** Required action **
One part of the entries below is wanted: the lines from the one containing "structure OnPort (s" through the one containing "n_ : n = 4 * port + h.vc % 4". Write those out exactly and nothing else.

Segment Start: Supplied records

/-- SOURCE_FRAME_COMPLETE (R224): a whole ST 2110 frame is the newest, counted in src_frames with its RTP time in src_last_time; with none whole nothing happens. -/
def frameCompletes : Prop := ∀ (s : State) (src : Nat), Up s → src < 32 →
  (∀ w, (s.source src).work.find? (s.wholeFrame src) = some w → ∃ t : State, exec (.sourceFrameComplete src) s = .next t ∧
    (t.source src).newest = some { id := (s.source src).nextId, time := w.time, data := w.data } ∧ (t.source src).used = false ∧ (t.source src).stale = false ∧
    (t.source src).work = (s.source src).work.map (fun a => if a.time = w.time then a.end_ else a) ∧ Counts s t 0 (atIndex Ob.src_frames src) 1 ∧ t.pw (atIndex Ob.src_last_time src) = s.rtpTime src w.time ∧
    ObjsBut s t (fun k => k = atIndex Ob.src_frames src ∨ k = atIndex Ob.src_skips src ∨ k = atIndex Ob.src_last_time src) ∧ t.sent = s.sent) ∧
  ((s.source src).work.find? (s.wholeFrame src) = none → exec (.sourceFrameComplete src) s = .next s)

/-- ST_2110_PACKET_RECEIVE (R225, R226) of a packet of a copy of the source: one of features not listed is counted and dropped; the first of a stream opens a frame and its samples are written; a second copy
of a packet, in time, is noted and writes nothing. One of another flow does nothing. -/
def packetTaken : Prop := ∀ (s : State) (src : Nat) (p : Pkt), Up s → src < s.sourceCount → s.at_ Ob.src_type src = 1 →
  (s.copyOf src p = none → exec (.st2110PacketReceive src p) s = .next s) ∧
  (∀ copy, s.copyOf src p = some copy → s.pktListed src copy p = false → exec (.st2110PacketReceive src p) s = .next (s.bump 0 (atIndex Ob.src_bad_packets src))) ∧
  (∀ copy, s.copyOf src p = some copy → s.pktListed src copy p = true → (s.source src).seen = [] → (s.source src).work = [] → (s.source src).top = none → (∀ e, e ∈ p.samples → e.1 < s.samplesOf src) →
    ∃ (t : State) (w : PktWork), exec (.st2110PacketReceive src p) s = .next t ∧ (t.source src).work = [w] ∧ w.time = p.time ∧ w.firstAt = s.now ∧ w.bad = false ∧ w.over_ = false ∧
      w.markerAt = (if p.marker then some s.now else none) ∧ w.data = p.samples.foldl (fun (m : SMap Nat) e => smPut 0 m e.1 (e.2 + 1)) [] ∧
      (t.source src).seen = [({ seq := p.seq, since := s.now } : SeenPkt).take copy s.now] ∧ (t.source src).top = some p.seq ∧ t = { s with comp := { s.comp with sources := t.comp.sources } }) ∧
  (∀ copy e, s.copyOf src p = some copy → s.pktListed src copy p = true → (s.source src).seen = [e] → e.seq = p.seq → (e.came (1 - copy)).isSome = true → s.tooLate src p.seq copy = false →
    s.past e.since 1000000000 = false →
    ∃ t : State, exec (.st2110PacketReceive src p) s = .next t ∧ (t.source src).work = (s.source src).work ∧ (t.source src).seen = [e.take copy s.now] ∧
      t = { s with comp := { s.comp with sources := t.comp.sources } })

/-- MERGE_SKEW (R226): a copy of a packet that comes more than src_skew_us after the other, or after a later packet on the other path, is lost on its path: the path's half of src_path_loss counts it and
SKEW_EXCEEDED is set; one in time changes nothing. -/
def skewExceeded : Prop := ∀ (s : State) (src copy : Nat) (p : Pkt) (e : SeenPkt), Up s → src < 32 → s.copyOf src p = some copy → (s.source src).seen.find? (fun e => decide (e.seq = p.seq)) = some e →
  (s.tooLate src p.seq copy = true → e.came copy = none → e.lost copy = false →
    ∃ t : State, exec (.mergeSkew src p) s = .next t ∧
      (copy = 0 → s.pw (atIndex Ob.src_path_loss src) % 4294967296 < 4294967295 → t.pw (atIndex Ob.src_path_loss src) = s.pw (atIndex Ob.src_path_loss src) + 1) ∧
      (copy ≠ 0 → s.pw (atIndex Ob.src_path_loss src) / 4294967296 < 4294967295 → t.pw (atIndex Ob.src_path_loss src) = s.pw (atIndex Ob.src_path_loss src) + 4294967296) ∧
      (∀ d, d ∈ s.sourceDies src → t.on d Ob.compose_flags 3 = true) ∧ (t.source src).work = (s.source src).work ∧ t.sent = s.sent) ∧
  (s.tooLate src p.seq copy = false → exec (.mergeSkew src p) s = .next s)

/-- SOURCE_DAMAGED (R227): frames that can no longer become whole are over, counted once in src_damaged and flagged; with none nothing happens. -/
def frameDamaged : Prop := ∀ (s : State) (src : Nat), Up s → src < 32 →
  ((s.source src).work.filter (s.damaged src) ≠ [] → ∃ t : State, exec (.sourceDamaged src) s = .next t ∧
    (t.source src).work = (s.source src).work.map (fun w => if s.damaged src w then w.end_ else w) ∧
    Counts s t 0 (atIndex Ob.src_damaged src) ((s.source src).work.filter (s.damaged src)).length ∧ (∀ d, d ∈ s.sourceDies src → t.on d Ob.compose_flags 1 = true) ∧
    (t.source src).newest = (s.source src).newest ∧ t.sent = s.sent) ∧
  ((s.source src).work.filter (s.damaged src) = [] → exec (.sourceDamaged src) s = .next s)

/-- SOURCE_STALE (R227): a source with no frame complete for 4 periods is stale and flagged on the dies that show it; one with a frame within them is not. -/
def sourceStales : Prop := ∀ (s : State) (src : Nat), Up s → src < s.sourceCount → s.at_ Ob.src_type src ≠ 0 →
  (s.past (s.source src).lastAt (4000000000000 / max 1 (s.at_ Ob.src_rate_mhz src)) = true → ∃ t : State, exec (.sourceStale src) s = .next t ∧ (t.source src).stale = true ∧
    (t.source src).newest = (s.source src).newest ∧ (∀ d, d ∈ s.sourceDies src → t.on d Ob.compose_flags 0 = true) ∧ t.mem = s.mem ∧ t.staged = s.staged) ∧
  (s.past (s.source src).lastAt (4000000000000 / max 1 (s.at_ Ob.src_rate_mhz src)) = false → exec (.sourceStale src) s = .next s)

/-- COMPOSE_APPLY (R223): with no vote against it of a die that answers, each running its firmware, the staged composition values are scheduled for the first frame whose view-0 send start is 1 ms away or more; with one it is refused with status
0x06 and nothing is scheduled; in PREPARING, READY or ARMED it is BUSY (what the spec leaves open here is the model's choice, log entry 85). -/
def applyScheduled : Prop := ∀ (s a : State) (m : Msg) (d : ObjDef), WritesOne s m d 0 → m.key = Ob.compose_apply → d.acc = .wo → a = s.arrived m → a.clampVal 0 m.key d (decodeVal d.ty m.payload) = 1 →
  (∀ v, a.commit ≤ 1 → (∀ n, n ∈ a.aliveList → a.fwOn n = true ∧ a.applyVote n = []) →
    (a.vfsAround (((a.layNow : Int) + 1000000 * layNs) + a.lead) 1 3).find? (fun v => decide (v.view = 0) && decide ((a.layNow : Int) + 1000000 * layNs ≤ a.sendStartOf v)) = some v →
    ∃ x : State, exec (.composeApply m) s = .next (x.answer 0x02 m 0 d.ty.code []) ∧
      x.corrix.capply = some (v.at_, a.staged.filter fun e => decide (0x4000 ≤ e.1 / 256 % 65536) && decide (e.1 / 256 % 65536 ≤ 0x4FFF)) ∧ x.staged = a.staged ∧ x.pw Ob.commit_refuse_mask = 0) ∧
  (a.commit ≤ 1 → (∃ n, n ∈ a.aliveList ∧ (a.fwOn n = false ∨ a.applyVote n ≠ [])) →
    ∃ x : State, exec (.composeApply m) s = .next (x.answer 0x02 m 6 d.ty.code []) ∧ x.corrix = a.corrix ∧ x.staged = a.staged) ∧
  (2 ≤ a.commit → a.commit ≤ 4 → exec (.composeApply m) s = .next (a.answer 0x02 m 3 d.ty.code []))

/-! Chapter 8: cameras and captures -/

/-- A packet's header with nothing to say against it comes by a CSI-2 port that is there: `n` is its stream. -/
structure OnPort (s : State) (port n : Nat) (h : CsiHead) : Prop where
  up : UpDie s port
  there : port < s.camPorts
  ecc : h.ecc = 0
  plain : h.extVc = false
  n_ : n = 4 * port + h.vc % 4

/-- FRAME_START (R243, R244, R261) on an enabled stream with no frame in progress and a raw buffer free: cam_last_fs is its Lay time on the grid and the frame begins, its values fixed; in the window of
an armed slot that slot captures it, with its Frame Start in cap_fs_at. `a`: after the Frame Start has crossed (R388). -/
def frameStarts : Prop := ∀ (s a : State) (port n fs : Nat) (h : CsiHead), OnPort s port n h → s.streamOn n = true → (s.stream n).cur = none → (s.camInline n = true ∨ s.rawUsed n < 2) →
  fs = toGrid (s.layOf port) → a = s.crossEvents port .frameStart 1 →
  ((s.at_ Ob.cam_output n = 0 ∨ s.slotFor n fs = none) → ∃ (t : State) (w : CamWork), exec (.frameStart port h) s = .next t ∧ (t.stream n).cur = some w ∧ w.startAt = s.now ∧ w.fsAt = fs ∧
    w.inline = s.camInline n ∧ w.lines = 0 ∧ w.raw = [] ∧ w.slot = none ∧ w.objs = t.objs ∧ t.int 0 (atIndex Ob.cam_last_fs n) = fs ∧ ObjsBut a t (fun k => k = atIndex Ob.cam_last_fs n) ∧
    (t.stream n).sinceFs = s.now ∧ t = { a with objs := t.objs, cam := t.cam }) ∧
  (∀ k, k < 64 → s.at_ Ob.cam_output n ≠ 0 → s.slotFor n fs = some k → ∃ (t : State) (w : CamWork), exec (.frameStart port h) s = .next t ∧ (t.stream n).cur = some w ∧ w.slot = some k ∧ w.fsAt = fs ∧
    t.at_ Ob.cap_state k = 3 ∧ t.int 0 (atIndex Ob.cap_fs_at k) = fs ∧ t = { a with objs := t.objs, cam := t.cam })

/-- FRAME_START with both raw buffers of a memory-path stream in use (R243, R256): the frame is skipped and counted; one that finds the last frame unended drops that, code 6; of a stream not
enabled only the Lay time stays (R244). -/
def frameSkipped : Prop := ∀ (s : State) (port n : Nat) (h : CsiHead), OnPort s port n h →
  (s.streamOn n = true → (s.stream n).cur = none → s.camInline n = false → 2 ≤ s.rawUsed n → s.at_ Ob.cam_output n = 0 →
    ∃ t : State, exec (.frameStart port h) s = .next t ∧ (t.stream n).cur = none ∧ Counts s t 0 (atIndex Ob.cam_skips n) 1 ∧ t.on port Ob.cam_flags 3 = true ∧ t.sent = s.sent) ∧
  (∀ k, s.streamOn n = true → (s.stream n).cur = some k → k.slot = none → s.camInline n = true → s.at_ Ob.cam_output n = 0 →
    ∃ (t : State) (w : CamWork), exec (.frameStart port h) s = .next t ∧ (t.stream n).cur = some w ∧ w.lines = 0 ∧ Counts s t 0 (atIndex Ob.cam_drops n) 1 ∧
      t.pw (atIndex Ob.cam_drop_reason n) = 6) ∧
  (s.streamOn n = false → exec (.frameStart port h) s = .next ((s.crossEvents port .frameStart 1).set (atIndex Ob.cam_last_fs n) (toGrid (s.layOf port))))

/-- A header of FRAME_START, FRAME_END or LONG_PACKET that ECC cannot correct drops the frame in progress with code 1; one with extended virtual channel bits is counted and discarded; one that ECC corrects
is counted (R240, R256). A long packet's bytes cross into the core clock either way (R388). -/
def headersJudged : Prop := ∀ (s : State) (port n : Nat) (h : CsiHead) (p : CsiPkt), UpDie s port → port < s.camPorts → n = 4 * port + h.vc % 4 → p.ecc = h.ecc → p.extVc = h.extVc →
  (∀ k, h.ecc = 2 → (s.stream n).cur = some k → k.slot = none → ∃ t : State, exec (.frameStart port h) s = .next t ∧ exec (.frameEnd port h) s = .next t ∧
    exec (.longPacket port h.vc p) s = exec (.frameEnd port h) (s.crossWords port .pixels p.wc) ∧
    (t.stream n).cur = none ∧ Counts s t 0 (atIndex Ob.cam_drops n) 1 ∧ t.pw (atIndex Ob.cam_drop_reason n) = 1 ∧ t.on port Ob.cam_flags 0 = true) ∧
  (h.ecc = 0 → h.extVc = true → exec (.frameStart port h) s = .next (s.bump 0 (Ob.cam_bad_packets + port)) ∧ exec (.frameEnd port h) s = .next (s.bump 0 (Ob.cam_bad_packets + port)) ∧
    exec (.longPacket port h.vc p) s = .next ((s.crossWords port .pixels p.wc).bump 0 (Ob.cam_bad_packets + port))) ∧
  (h.ecc = 1 → h.extVc = false → exec (.frameStart port h) s = exec (.frameStart port { h with ecc := 0 }) (s.bump 0 (Ob.cam_ecc_corrected + port)) ∧
    exec (.frameEnd port h) s = exec (.frameEnd port { h with ecc := 0 }) (s.bump 0 (Ob.cam_ecc_corrected + port)))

Segment End: Supplied records

** Output of the exercise **
structure OnPort (s : State) (port n : Nat) (h : CsiHead) : Prop where
  up : UpDie s port
  there : port < s.camPorts
  ecc : h.ecc = 0
  plain : h.extVc = false
  n_ : n = 4 * port + h.vc % 4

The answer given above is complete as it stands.